In an embodiment, the protection assembly further includes a support tube sleeved on the connecting tube, the support tube is arranged between the two adjacent battery units; one end of the support tube abuts against the first side wall of the one of the two adjacent battery units, the other end of the support tube abuts against the second side wall of the other one of the two adjacent battery units, where multiple second accommodation notches are provided at the other end of the support tube abutting against the second side wall, another multiple rotation-stopping protrusions are provided on the outer wall of the of the connecting tube in one-to-one correspondence with the multiple second accommodation notches, and the multiple rotation-stopping protrusions are located in the first accommodation notches and the another multiple rotation-stopping protrusions are located in the second accommodation notches respectively, to prevent rotation of the support tube with respect to the two adjacent battery units.

In an embodiment, the accommodation cavity includes a placement cavity and a mounting cavity; the battery cell is placed in the placement cavity, the mounting cavity has an opening on a side wall of the housing, the hollow structure of the protection assembly is in communication with the mounting cavity; and the number of the mounting cavity in each of the multiple battery units is two, and the two mounting cavities are arranged at two sides of the housing in a width direction of the housing.

In an embodiment, the number of the protection assembly provided between the two adjacent battery units is plural.

With the above technical solutions, the battery module includes multiple battery units and a protection assembly, where the protection assembly is a hollow structure, and accommodation cavities of two adjacent battery units can be communicated with each other by the protection assembly. In this way, a connecting wire between the two adjacent battery units can pass through the protection assembly, and is protected by the protection assembly, which prevents the connecting wire from being damaged in use of the battery module, thereby improving the durability of the battery module.

BRIEF DESCRIPTION OF THE DRAWINGS

The accompanying drawings constituting a part of the present application are used for providing further understanding of the present application. Exemplary embodiments of the present application and description thereof are used for illustrating the present application, and are not intended to form an improper limit to the present application.
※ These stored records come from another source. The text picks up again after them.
-- ==== Sys2Proof/Machine/Coordinate.lean ====
section
/-! DEFINITION. The coordinate unit's own arithmetic: decoding, step, ring, speed, scan distance, frontier, limits,
latency and the capture queue (01_the_scan_coordinate.md). -/

namespace Sys2Proof.Machine

/-! ## Decoding (R3, R4) -/

/-- The phase of a pair of levels (the table before R3). -/
def EncPhase.ofLevels (a b : Bool) : EncPhase :=
  match a, b with
  | false, false => .p0
  | true, false => .p1
  | true, true => .p2
  | false, true => .p3

/-- The next phase in the forward sense. -/
def EncPhase.next : EncPhase → EncPhase
  | .p0 => .p1
  | .p1 => .p2
  | .p2 => .p3
  | .p3 => .p0

/-- How the decoder judges a change of levels against the held phase (R3, R4): no change, a legal transition forward or
backward, or an illegal one. -/
inductive Transition where
  | none | forward | backward | illegal
  deriving DecidableEq, Repr

def judgeTransition (held new : EncPhase) : Transition :=
  if new = held then .none
  else if new = held.next then .forward
  else if held = new.next then .backward
  else .illegal

/-- Whether a legal transition between two phases lies on a boundary the edge mode counts (R3). -/
def EdgeMode.counts (m : EdgeMode) (held new : EncPhase) : Bool :=
  let p01 := (held == .p0 && new == .p1) || (held == .p1 && new == .p0)
  let p23 := (held == .p2 && new == .p3) || (held == .p3 && new == .p2)
  match m with
  | .x1 => p01
  | .x2 => p01 || p23
  | .x4 => true

/-! ## Views -/

/-- The integer coordinate s: the coordinate rounded down (R6). -/
def Cu.s (c : Cu) : Int := c.coord / 65536

/-- The trim quantum J (R6). -/
def Cu.quantum (c : Cu) : Nat := c.scaleK / 1024

/-- The scan distance x (R14). -/
def Cu.x (c : Cu) : Int :=
  match c.direction with
  | .plus => c.s - c.origin
  | .minus => c.origin - c.s

/-! ## The step of a counted edge (R6, R10, R17) -/

/-- Whether the trim accumulator carries at the next counted edge (R6). -/
def Cu.carries (c : Cu) : Bool := 2 ^ 32 ≤ c.trimAcc.toNat + c.trimC.toNat

/-- The step magnitude of the next counted edge, in units of 2^-16 um (R6). -/
def Cu.stepSize (c : Cu) : Nat :=
  if c.carries then
    match c.trimDir with
    | .faster => c.scaleK + c.quantum
    | .slower => c.scaleK - c.quantum
  else c.scaleK

/-- The coordinate held within its range: the held value, and whether the bound acted (R17). -/
def holdCoord (v : Int) : Int × Bool :=
  if v < -(Config.coordBound * 65536) then (-(Config.coordBound * 65536), true)
  else if Config.coordBound * 65536 < v then (Config.coordBound * 65536, true)
  else (v, false)

/-- A stamp added to the ring, newest first; the oldest beyond nine is dropped (R10). -/
def pushStamp (ring : List EdgeStamp) (e : EdgeStamp) : List EdgeStamp := (e :: ring).take Config.ringDepth

/-- The step of a counted edge: accumulator, coordinate, raw count, then the stamp (R6, R10, R16). The second value
says whether the range bound acted (R17). -/
def Cu.stepEdge (up : Bool) (c : Cu) : Cu × Bool :=
  let moved := holdCoord (if up then c.coord + c.stepSize else c.coord - c.stepSize)
  ({ c with
      trimAcc := c.trimAcc + c.trimC
      coord := moved.1
      rawCount := if up then c.rawCount + 1 else c.rawCount - 1
      ring := pushStamp c.ring { time := c.cellTime, coord := moved.1 } }, moved.2)

/-- The frontier after a counted edge (R15). -/
def Cu.advanceFrontier (c : Cu) : Cu := if c.frontier < c.x then { c with frontier := c.x } else c

/-- The frontier set to the current x (R15). -/
def Cu.resetFrontier (c : Cu) : Cu := { c with frontier := c.x }

/-- Whether a travel-limit check finds s beyond the limits; a bounded step counts as beyond (R17). -/
def Cu.beyondLimits (c : Cu) (bounded : Bool) : Bool := bounded || c.s < c.lower || c.upper < c.s

/-! ## Speed (R11, R12) -/

/-- The unsigned-sense speed over the ring, before the direction is applied (R11). -/
def Cu.rawSpeed (c : Cu) : Int :=
  match c.ring.head?, c.ring.getLast? with
  | some newest, some oldest =>
    let dt := newest.time - oldest.time
    ((newest.coord - oldest.coord) * 1000000).tdiv (((if dt = 0 then 1 else dt) * 65536 : Nat) : Int)
  | _, _ => 0

/-- The edge estimate v_edge (R11). -/
def Cu.edgeSpeed (c : Cu) : Int :=
  if c.ring.length < 2 then 0
  else
    match c.direction with
    | .plus => c.rawSpeed
    | .minus => -c.rawSpeed

/-- The decay bound v_dec for a time ts since the newest stamp (R12). -/
def Cu.decaySpeed (c : Cu) (ts : Nat) : Nat := c.scaleK * 1000000 / (65536 * ts)

/-- A speed held within its bounds (R12). -/
def holdSpeed (v : Int) : Int := max (-Config.speedBound) (min Config.speedBound v)

/-- The smaller in magnitude of a signed speed and a bound, with the speed's sign (R12). -/
def limitMagnitude (v : Int) (bound : Nat) : Int :=
  if v.natAbs ≤ bound then v else if v < 0 then -(bound : Int) else (bound : Int)

/-- The speed estimate v at the present instant (R12). -/
def Cu.speed (c : Cu) : Int :=
  match c.ring with
  | newest :: second :: _ =>
    let ts := c.cellTime - newest.time
    let tl := newest.time - second.time
    if Config.standstill ≤ ts then 0
    else if tl < ts then holdSpeed (limitMagnitude c.edgeSpeed (c.decaySpeed ts))
    else holdSpeed c.edgeSpeed
  | _ => 0

/-- The forward speed v_pos (R14). -/
def Cu.forwardSpeed (c : Cu) : Nat := c.speed.toNat

/-! ## Latency, datum and captures (R18 to R22) -/

/-- The compensated coordinate for a latency in us (R18). -/
def Cu.compensated (c : Cu) (latency : Nat) : Int :=
  let run : Int := ((c.forwardSpeed * latency / 1000000 : Nat) : Int)
  match c.direction with
  | .plus => c.s - run
  | .minus => c.s + run

/-- Parts 1 to 3 and 5 of the datum step (R19): coordinate, stamps, frontier, datum-taken. The second value says
whether the range bound acted (R17). -/
def Cu.datumStep (step : Int) (c : Cu) : Cu × Bool :=
  let moved := holdCoord (c.coord + step * 65536)
  (Cu.resetFrontier
    { c with
      coord := moved.1
      ring := c.ring.map (fun e => { e with coord := e.coord + step * 65536 })
      datumTaken := true }, moved.2)

/-- A stamp handed to the capture queue (R21). -/
def Cu.capture (e : CaptureStamp) (c : Cu) : Cu :=
  if c.captures.length < Config.captureDepth then { c with captures := c.captures ++ [e] }
  else { c with overrun := true }

/-- The oldest stamp removed; the overrun is cleared when the queue is left empty (R22). -/
def Cu.dropCapture (c : Cu) : Cu :=
  let rest := c.captures.tail
  { c with captures := rest, overrun := if rest.isEmpty then false else c.overrun }

/-- Origin and direction taken at a commit, and the frontier reset (R13, R15, R38). -/
def Cu.takeHeader (h : RecipeHeader) (c : Cu) : Cu :=
  Cu.resetFrontier { c with origin := h.originCoord, direction := h.direction }

/-! ## Position configuration (R7, R8) -/

/-- The first failing check of R7, by field number. `pitch` is the active slice pitch in ARMED and DONE. -/
def Cu.positionFailure (c : Cu) (pitch : Option Nat) (w : PositionWrite) : Option Nat :=
  let kBad : Bool := match w.scaleK with
    | some k => !(4096 ≤ k && k ≤ 6553600)
    | none => false
  let kPitchBad : Bool := match w.scaleK, pitch with
    | some k, some p => p * 65536 < k
    | _, _ => false
  let trimBad : Bool := match w.trim with
    | some (_, d) => (TrimDir.ofCode d).isNone
    | none => false
  let modeBad : Bool := match w.edgeModeCode with
    | some m => (EdgeMode.ofCode m).isNone
    | none => false
  let invertBad : Bool := match w.invertCode with
    | some v => (flagOfCode v).isNone
    | none => false
  let limitBad (l : Option Int) : Bool := match l with
    | some v => !(-Config.coordBound ≤ v && v ≤ Config.coordBound)
    | none => false
  if kBad then some 60
  else if kPitchBad then some 60
  else if trimBad then some 61
  else if modeBad then some 62
  else if invertBad then some 65
  else if limitBad w.lower then some 63
  else if limitBad w.upper then some 64
  else if (w.upper.getD c.upper) ≤ (w.lower.getD c.lower) then some 64
  else none

/-- An accepted WRITE_POSITION_CONFIG (R8). -/
def Cu.writePosition (w : PositionWrite) (c : Cu) : Cu :=
  let k := w.scaleK.getD c.scaleK
  let mode := (w.edgeModeCode.bind EdgeMode.ofCode).getD c.edgeMode
  let inv := (w.invertCode.bind flagOfCode).getD c.invert
  { c with
    scaleK := k
    trimC := (w.trim.map (·.1)).getD c.trimC
    trimDir := (w.trim.bind (fun t => TrimDir.ofCode t.2)).getD c.trimDir
    edgeMode := mode
    invert := inv
    lower := w.lower.getD c.lower
    upper := w.upper.getD c.upper
    ring := if k = c.scaleK ∧ mode = c.edgeMode ∧ inv = c.invert then c.ring else []
    encoderError := false }

/-- Whether a request carries a field other than trim (R7). -/
def positionBeyondTrim (w : PositionWrite) : Bool :=
  w.scaleK.isSome || w.edgeModeCode.isSome || w.invertCode.isSome || w.lower.isSome || w.upper.isSome

end Sys2Proof.Machine
end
FIG. 1 is a schematic view showing the structure of a battery module according to the present application;

FIG. 2 is a partially enlarged view of a portion A in FIG. 1;

FIG. 3 is a schematic view showing the structure of a connecting tube according to the present application;

FIG. 4 is a schematic view showing the structure of a fastener according to the present application;

FIG. 5 is a schematic view showing the structure of a battery unit according to the present application;

FIG. 6 is a partially enlarged view of a portion B in FIG. 5;

FIG. 7 is a schematic view showing the structure of battery units being fitted with a support tube according to the present application;

FIG. 8 is a partially enlarged view of a portion C in FIG. 7; and

FIG. 9 is a schematic view showing the structure of the support tube according to the present application.

Reference numerals are as follows.

100	battery unit,	110	first side wall,
111	first through hole,	112	first accommodation
120	second side wall,	121	second through hole,
200	protection assembly,	210	connecting tube,
220	fastener,	230	limiting protrusion,
240	rotation-stopping protrusion,	250	support tube,
251	second accommodation notch,	300	mounting cavity.

DETAILED DESCRIPTION OF THE EMBODIMENTS

Technical solutions according to the embodiments of the present application will be described clearly and completely as follows in conjunction with the accompany drawings in the embodiments of the present application. It is obvious that the described embodiments are only a part of the embodiments according to the present application, rather than all of the embodiments. All the other embodiments obtained by those skilled in the art based on the embodiments in the present application without any creative work belong to the scope of protection of the present application.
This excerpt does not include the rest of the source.